Jim Cramer also shares his thoughts on an Obama presidency versus as McCain presidency and what it could mean for the economy:
What will New York look like a year from now? The answer: bad and probably worse, and perhaps downright catastrophic. Three degrees of awful. The first step was passing the bank-bailout legislation. Now that it’s done—and if it didn’t get done we would have been looking at a guaranteed economic collapse—the critical issue will be presidential leadership. And while any president will be an improvement over the current one, there is a growing belief on Wall Street that Barack Obama has the capacity to lead us out of this wilderness while John McCain does not. I’ll go a step further: Obama is a recession. McCain is a depression.

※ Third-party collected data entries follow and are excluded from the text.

/-- The PROXY ADDR (R445). DESIGN CHOICE, log entry 6. -/
def proxyAddr (sel ix status tag : Nat) (response : Bool) : Nat :=
  sel % 256 + (ix % 65536) * 2 ^ 8 + (status % 256) * 2 ^ 24 + bnum response 32 + (tag % 32768) * 2 ^ 33

/-- A remote query leaves as a PROXY packet (R445). -/
def State.querySend (s : State) (d : Desc) (dest : Coord) : State :=
  let tag := d.num % 32768
  match s.inject (s.packet 7 10 dest (proxyAddr (querySel d) (queryIx d) 0 tag false) []) with
  | (.sent, s) => s.modRtr (fun r => { r with proxies := r.proxies ++ [(tag, d, s.aoNs + r.readTimeout * 1000)] })
  | (x, s) => s.complete d x.status

/-- QUERY (R445). -/
def execQuery (d : Desc) (s : State) : Result :=
  if ¬ s.holds d 0x0D ∨ s.rtr.proxies.any (fun x => x.2.1 == d) then .next s
  else if ¬ queryOk (querySel d) (queryIx d) ∨ d.at 0x10 8 % 64 ≠ 0 then .next (s.complete d .malformed)
  else
    let dest := Coord.ofNat (fld (d.at 0x20 4) 0 24)
    let remote := bit (d.at 0x1C 1) 0
    if remote ∧ dest ≠ s.here then .next (s.querySend d dest)
    else
      let (b, t) := s.queryRecord (querySel d) (queryIx d)
      if d.at 0x18 4 < b.length ∨ (remote ∧ 8192 < b.length) then .next (s.complete d .malformed) else .next (t.queryWrite d b false)

/-- PROXY_REQUEST: a query of another device is answered on C6 (R339, R445). -/
def execProxyRequest (p : Packet) (s : State) : Result :=
  if p.kind = 10 ∧ p.channel = 7 ∧ s.inTurn p then
    let s := s.consumed p
    let sel := fld p.addr 0 8
    let ix := fld p.addr 8 16
    let tag := fld p.addr 33 15
    let ok := queryOk sel ix
    let (b, t) := if ok then s.queryRecord sel ix else ([], s)
    let bad := !ok || decide (8192 < b.length)
    let (st, body, s) := if bad then (Status.malformed, [], s) else (Status.ok, b, t)
    .next (s.inject (s.packet 6 10 p.src (proxyAddr sel ix st.code tag true) body)).2
  else .next s

/-- PROXY_RESPONSE: the response of a remote query arrives, or READ_TIMEOUT passes without one (R445). DESIGN CHOICE, log entry 67. -/
def execProxyResponse (tag : Nat) (arrived : Option Packet) (s : State) : Result :=
  match arrived with
  | none =>
    (match s.rtr.proxies.find? (fun x => x.1 == tag) with
     | some (_, d, t) => .next (((s.reach t).modRtr (fun r => { r with proxies := r.proxies.filter (fun x => x.2.1 != d) })).complete d .linkAbsent)
     | none => .next s)
  | some p =>
    if p.kind = 10 ∧ p.channel = 6 ∧ fld p.addr 33 15 = tag ∧ s.inTurn p then
      let s := s.consumed p
      match s.rtr.proxies.find? (fun x => x.1 == tag) with
      | some (_, d, _) =>
        let s := s.modRtr (fun r => { r with proxies := r.proxies.filter (fun x => x.2.1 != d) })
        let st := Status.ofCode (fld p.addr 24 8)
        if st = .ok then .next (s.queryWrite d p.payload (p.poison != [])) else .next (s.complete d st)
      | none => .next s
    else .next s

end Sys2Proof.Machine
end

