/-- Matrix issues, tile drains, tile operations and loads do what their rules give. It rests on R68, R79, R81, R87, R89, R94, R104, R114,
R116, R119, R128, R129, R176, R177, R178. It also rests on the model's choices of log entries 11, 33, 57 and 74. -/
def Obligations.TileCommands : Prop :=
  (∀ (p dt : Nat) (ly : Layer) (s : State), s.works p = true → (s.core p).running = some ly → (s.core p).held = none → (s.core p).issueQ ≠ [] →
    Answers (exec (.mxeIssue p dt [] []) s) (fun t => ∀ u, u = (s.advance (p / 12) dt).modCore p (·.deal ly) →
      (t.core p).dealt = (u.core p).dealt ∧
      ∀ i a, i < subarrays ly.lcb → tget (u.core p).accs none i = some a →
        tget (t.core p).accs none i = some (if a.complete ly.lcb then a else u.stepOf p ly.lcb i a) ∧
        (a.complete ly.lcb = false → (t.core p).issueQ = (s.core p).issueQ.tail))) ∧
  (∀ (p i : Nat) (ly : Layer) (a : AccTile) (k : Core) (s : State), s.works p = true → (s.core p).running = some ly → (s.core p).held = none →
    (if mxK ly.lcb = 0 ∧ mxEn ly.lcb then (s.core p).deal ly else s.core p).finished ly.lcb i = some (a, k) →
    Answers (exec (.finishedTileDrain p i [] []) s) (fun t => (t.core p).accs = k.accs ∧ (t.core p).draining = k.draining ∧
      ∀ ts, ts = parityTiles [] (subTiles ly.lcb i a (s.drained p ly.lcb a)) → match ftqAdd k.ftq ts with
        | some q => (t.core p).ftq = q ∧ (t.core p).held = k.held
        | none => (t.core p).ftq = k.ftq ∧ (t.core p).held = some (ts, (s.cluster (p / 12)).seq.cycles))) ∧
  (∀ (p i dt : Nat) (s : State), s.works p = true → i < 48 → (s.core p).takes i = true → (tget (s.core p).ctxs {} i).loads = [] →
    Answers (exec (.tileOperation p i dt .free [] []) s) (fun t => (tget (t.core p).ctxs {} i).st = .free)) ∧
  (∀ (p i dt d : Nat) (f : LaneFn) (xs : List TeSrc) (early : Bool) (s : State), s.works p = true → i < 48 → (s.core p).takes i = true →
    (TeOp.lane f d xs early).legal = true → (tget (s.core p).ctxs {} i).loads = [] → usesQueue xs = false → (s.cluster (p / 12)).haz.modeInForce = 0 →
    Answers (exec (.tileOperation p i dt (.lane f d xs early) [] []) s) (fun t => ∀ u, u = s.advance (p / 12) (s.barrierWait p i dt) →
      ∃ w, w ∈ (t.core p).writes ∧ w.reg = d ∧ w.ctx = i ∧ w.issue = (u.cluster (p / 12)).seq.cycles ∧ w.land = w.issue + f.distance ∧
        w.elems = (laneResults f ((xs.take f.arity).map (u.core p).opnd)).map (fun r => (r.1, r.2.bits)) ∧
        w.raised = flagsOf ((laneResults f ((xs.take f.arity).map (u.core p).opnd)).map (·.2.fl)) ∧
        w.fl = (flagsOf (((xs.take f.arity).map (u.core p).opnd).map (·.fl))).or w.raised)) ∧
  (∀ (p i dt j : Nat) (l : LoadReq) (s : State), s.works p = true → (tget (s.core p).ctxs {} i).loads[j]? = some l → l.handle = none → l.form = none →
    (s.cluster (p / 12)).haz.modeInForce = 0 →
    Answers (exec (.loadLand p i dt j []) s) (fun t => (tget (t.core p).ctxs {} i).loads = (tget (s.core p).ctxs {} i).loads.erase l ∧
      (((s.advance (p / 12) dt).core p).writes = [] → ((s.advance (p / 12) dt).core p).landed = [] →
        (tget (t.core p).regs {} l.reg).fl = {} ∧ ∀ k, k < l.bytes / 4 →
        tget (tget (t.core p).regs {} l.reg).elems 0 (l.off / 4 + k) = BitVec.ofNat 32 (leAt (s.readMem l.addr l.bytes) (4 * k) 4))))

/-- LCB stores, high-water marks, the sequencer table, its commit, and loss slots. It rests on R55, R56, R143, R144, R145, R147, R149, R158,
R162, R164, R178. It also rests on the model's choices of log entries 11, 62 and 74. -/
def Obligations.SequencerTables : Prop :=
  (∀ (c pos word : Nat) (t : Tick) (v : W64) (s : State), SeqIssues s c t → pos < 12 → word < 64 →
    Answers (exec (.lcbStore c t (.core pos) word v) s) (fun u => ∀ w : CfgWrite, w.core = c * 12 + pos → w.word = word → w.val = v →
      w.issue = (s.cluster c).seq.cycles + t.cclk → w.land = w.issue + 6 → w ∈ (u.cluster c).seq.cfg)) ∧
  (∀ (c i : Nat) (t : Tick) (v : W64) (s : State), SeqIssues s c t → i < 1024 →
    Answers (exec (.hwmClear c t i v) s) (fun u => tget u.hwm 0 i = if bit v.toNat 63 then 0 else tget s.hwm 0 i)) ∧
  (∀ (c slot : Nat) (high : Bool) (t : Tick) (v : W64) (s : State), SeqIssues s c t → slot < 256 →
    Answers (exec (.seqTableWrite c t slot high v) s) (fun u => ∀ k, k < 8 →
      tget (u.cluster k).shadow 0 slot = slotStore (tget (s.cluster k).shadow 0 slot) high v)) ∧
  (∀ (c : Nat) (t : Tick) (v : W64) (s : State), SeqIssues s c t → bit v.toNat 0 = true →
    Answers (exec (.seqTableCommit c t v) s) (fun u => (u.cluster c).seq.commitDone = true ∧
      (firstBadSlot (s.cluster c).shadow [] = none → (u.cluster c).seq.commitStatus = .ok ∧
        ∀ k, k < 8 → (u.cluster k).commitPending = true ∧ (u.cluster k).pendingBank = (s.cluster k).shadow) ∧
      (firstBadSlot (s.cluster c).shadow [] ≠ none → (u.cluster c).seq.commitStatus = .malformed ∧
        ∀ k, (u.cluster k).commitPending = (s.cluster k).commitPending ∧ (u.cluster k).slots = (s.cluster k).slots))) ∧
  (∀ (c slot : Nat) (t : Tick) (s : State), SeqIssues s c t → slot < 256 →
    Answers (exec (.lossRead c t slot) s) (fun u => (u.cluster c).seq.lossF32 = (s.lossTotal slot).1 ∧
      (u.cluster c).seq.lossTokens = (s.lossTotal slot).2.1 ∧ (u.cluster c).seq.lossBits = (s.lossTotal slot).2.2)) ∧
  (∀ (c slot : Nat) (t : Tick) (v : W64) (s : State), SeqIssues s c t → slot < 256 → bit v.toNat 63 = true →
    Answers (exec (.lossClear c t slot v) s) (fun u => ∀ k, k < 8 → tget (u.cluster k).loss {} slot = {}))
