theorem State.copyMem_keeps {s₀ : State} (s : State) (src dst n : Nat) (hk : Keeps false s₀ s) :
    Keeps false s₀ (State.copyMem s src dst n) := by
  unfold State.copyMem
  repeat' (first
    | with_reducible assumption
    | with_reducible refine State.writeMem_keeps (hk := ?_) ..
    | dsimp only)

theorem State.fire_keeps {kb : Bool} {s₀ : State} (s : State) (v : Nat) (hk : Keeps kb s₀ s) :
    Keeps kb s₀ (State.fire s v) := by
  unfold State.fire
  repeat' (first
    | with_reducible assumption
    | with_reducible first | refine State.modHost_keeps (hk := ?_) .. | refine State.emit_keeps (hk := ?_) ..
    | with_reducible refine Keeps.ite ?_ ?_
    | split
    | (with_reducible refine Keeps.lit ?_; dsimp only [State.kept]; with_reducible refine Keeps.unlit ?_)
    | dsimp only)

theorem State.signal_keeps {kb : Bool} {s₀ : State} (s : State) (v : Nat) (atOnce : Bool) (hk : Keeps kb s₀ s) :
    Keeps kb s₀ (State.signal s v atOnce) := by
  unfold State.signal
  repeat' (first
    | with_reducible assumption
    | with_reducible first | refine State.modHost_keeps (hk := ?_) .. | refine State.fire_keeps (hk := ?_) ..
    | with_reducible refine Keeps.ite ?_ ?_
    | split
    | (with_reducible refine Keeps.lit ?_; dsimp only [State.kept]; with_reducible refine Keeps.unlit ?_)
    | dsimp only)

theorem State.pldmEvent_keeps {kb : Bool} {s₀ : State} (s : State) (e : Event) (hk : Keeps kb s₀ s) :
    Keeps kb s₀ (State.pldmEvent s e) := by
  unfold State.pldmEvent
  repeat' (first
    | with_reducible assumption
    | with_reducible first | refine State.modMgmt_keeps (hk := ?_) .. | refine State.emit_keeps (hk := ?_) ..
    | with_reducible refine Keeps.ite ?_ ?_
    | split
    | (with_reducible refine Keeps.lit ?_; dsimp only [State.kept]; with_reducible refine Keeps.unlit ?_))

theorem State.eventRing_keeps {kb : Bool} {s₀ : State} (s : State) (e : Event) (hk : Keeps kb s₀ s) :
    Keeps kb s₀ (State.eventRing s e) := by
  unfold State.eventRing
  repeat' (first
    | with_reducible assumption
    | with_reducible first | refine State.modHost_keeps (hk := ?_) .. | refine State.emit_keeps (hk := ?_) .. | refine State.signal_keeps (hk := ?_) ..
    | with_reducible refine Keeps.ite ?_ ?_
    | split
    | (with_reducible refine Keeps.lit ?_; dsimp only [State.kept]; with_reducible refine Keeps.unlit ?_)
    | dsimp only)

theorem State.logEntry_keeps {kb : Bool} {s₀ : State} (s : State) (c : EventClass) (source : Nat) (data : List Byte) (sev : Severity) (nested injected : Bool) (hk : Keeps kb s₀ s) :
    Keeps kb s₀ (State.logEntry s c source data sev nested injected) := by
  unfold State.logEntry
  repeat' (first
    | with_reducible assumption
    | with_reducible first | refine State.modErr_keeps (hk := ?_) .. | refine State.pldmEvent_keeps (hk := ?_) .. | refine State.eventRing_keeps (hk := ?_) ..
    | split
    | (with_reducible refine Keeps.lit ?_; dsimp only [State.kept]; with_reducible refine Keeps.unlit ?_)
    | dsimp only)

theorem State.ledgerDrop_keeps {kb : Bool} {s₀ : State} (s : State) (hk : Keeps kb s₀ s) : Keeps kb s₀ s.ledgerDrop :=
  Keeps.record _ _ (List.prefix_refl _) (State.modMgmt_keeps s (fun m => { m with ledgerDropped := satAdd 0xFFFF m.ledgerDropped 1 }) hk)

theorem State.ledgerPut_keeps {kb : Bool} {s₀ : State} (s : State) (kind : Nat) (payload : List Byte) (off : Nat) (live : Bool) (hk : Keeps kb s₀ s) :
    Keeps kb s₀ (s.ledgerPut kind payload off live) := by
  refine Keeps.record s _ ?_ hk
  unfold Ledger.cores; dsimp only; rw [List.map_append]; exact List.prefix_append _ _

theorem State.ledgerNoRoom_keeps {kb : Bool} {s₀ : State} (s : State) (kind : Nat) (hk : Keeps kb s₀ s) : Keeps kb s₀ (s.ledgerNoRoom kind) := by
  have h : ∀ (t : State) (l : Ledger), Keeps kb s₀ t → l.records = t.ledger.records → Keeps kb s₀ { t with ledger := l } := fun t l h e =>
    Keeps.record t l (by unfold Ledger.cores; simpa only [e] using List.prefix_refl _) h
  unfold State.ledgerNoRoom
  have k := State.ledgerDrop_keeps s hk
  dsimp only
  split
  · exact h s.ledgerDrop _ k rfl
  · exact State.logEntry_keeps _ _ _ _ _ _ _ (h _ { s.ledgerDrop.ledger with state := if s.ledgerDrop.ledger.state = 3 then 3 else if reservedKind kind then 2 else max 1 s.ledgerDrop.ledger.state, fullLogged := true } k rfl)

theorem State.ledgerRetry_keeps {kb : Bool} {s₀ : State} (s : State) (kind : Nat) (payload : List Byte) (injected : Bool) (arr0 : Nat)
    (hk : Keeps kb s₀ s) : Keeps kb s₀ (s.ledgerRetry kind payload injected arr0) := by
  induction arr0 generalizing s with
  | zero => exact hk
  | succ n ih =>
    unfold State.ledgerRetry
    split
    · exact hk
    · refine ih _ (State.logEntry_keeps _ _ _ _ _ _ _ ?_)
      exact Keeps.record _ _ (by unfold Ledger.cores; exact List.prefix_refl _) (State.ledgerPut_keeps s kind payload _ false hk)

theorem State.injection_keeps {kb : Bool} {s₀ : State} (s : State) (c : EventClass) (unit : Nat) (hk : Keeps kb s₀ s) :
    Keeps kb s₀ (State.injection s c unit).2 := by
  unfold State.injection
  repeat' (first
    | with_reducible assumption
    | with_reducible refine State.modErr_keeps (hk := ?_) ..
    | with_reducible refine Keeps.ite2 ?_ ?_
    | split
    | (with_reducible refine Keeps.lit ?_; dsimp only [State.kept]; with_reducible refine Keeps.unlit ?_)
    | dsimp only)

theorem State.ledgerWrite_keeps {kb : Bool} {s₀ : State} (s : State) (kind : Nat) (payload : List Byte) (fails : Nat) (hk : Keeps kb s₀ s) :
    Keeps kb s₀ (s.ledgerWrite kind payload fails) := by
  unfold State.ledgerWrite
  have hi := State.injection_keeps s .ledgerWriteRetry (srcBlock 6) hk
  generalize s.injection .ledgerWriteRetry (srcBlock 6) = p at hi
  obtain ⟨inj, t⟩ := p
  dsimp only at hi ⊢
  have hr := State.ledgerRetry_keeps _ kind payload true (if inj = true then 1 else 0) (State.ledgerRetry_keeps t kind payload false fails hi)
  split
  · exact State.ledgerNoRoom_keeps _ _ hr
  · exact Keeps.record _ _ (by unfold Ledger.cores; exact List.prefix_refl _) (State.ledgerPut_keeps _ kind payload _ true hr)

Wall Street usually favors Republicans when it comes to managing the economy, but this time around the financial community is skeptical. John McCain has done everything he can to avoid talking about the economy, lest he be tarred with the brush of George Bush’s ineptitude. And when McCain has attempted to step into the fray, he’s been far from reassuring. First, he insisted that the fundamentals of the economy were sound; then he turned around and told us it was the end of the economic world as we know it, and suspended his campaign to scramble back to Washington and save the day on the bailout bill—only to have little visible effect. For all his talk of being a maverick, McCain looks an awful lot like President Bush on the credit crisis: He doesn’t seem to understand Wall Street or Main Street, he is dogmatically anti-regulation, and his economic team is a joke. Carly Fiorina almost destroyed the onetime best technology company in America, Hewlett-Packard, and Meg Whitman took eBay, the best dot-com player, and turned it into a mediocre franchise that has no growth. Both are perceived by Wall Street to be also-rans who are on the team because they have nothing else to do.
Obama is no messiah, of course, but there’s a reason the Street sees him as a more capable manager of the credit crisis. He seems to understand the complexity of the problem, and while he’s nobody’s populist, he’s at least perceived as less tone-deaf to everyday Americans’ problems than his opponent. Obama also has a better team, in the likes of Larry Summers, the renowned economist and former Harvard president who probably knows more about this crisis than anyone, and Warren Buffett, the smartest man in business, period. And Obama is a globalist, in an age where the world’s economies are increasingly interdependent.
Carly Fiorina? I mean, really, is she the one that you really want to be your surrogate on the economy? Really?
This is really an excellently written and informative post. Thank you.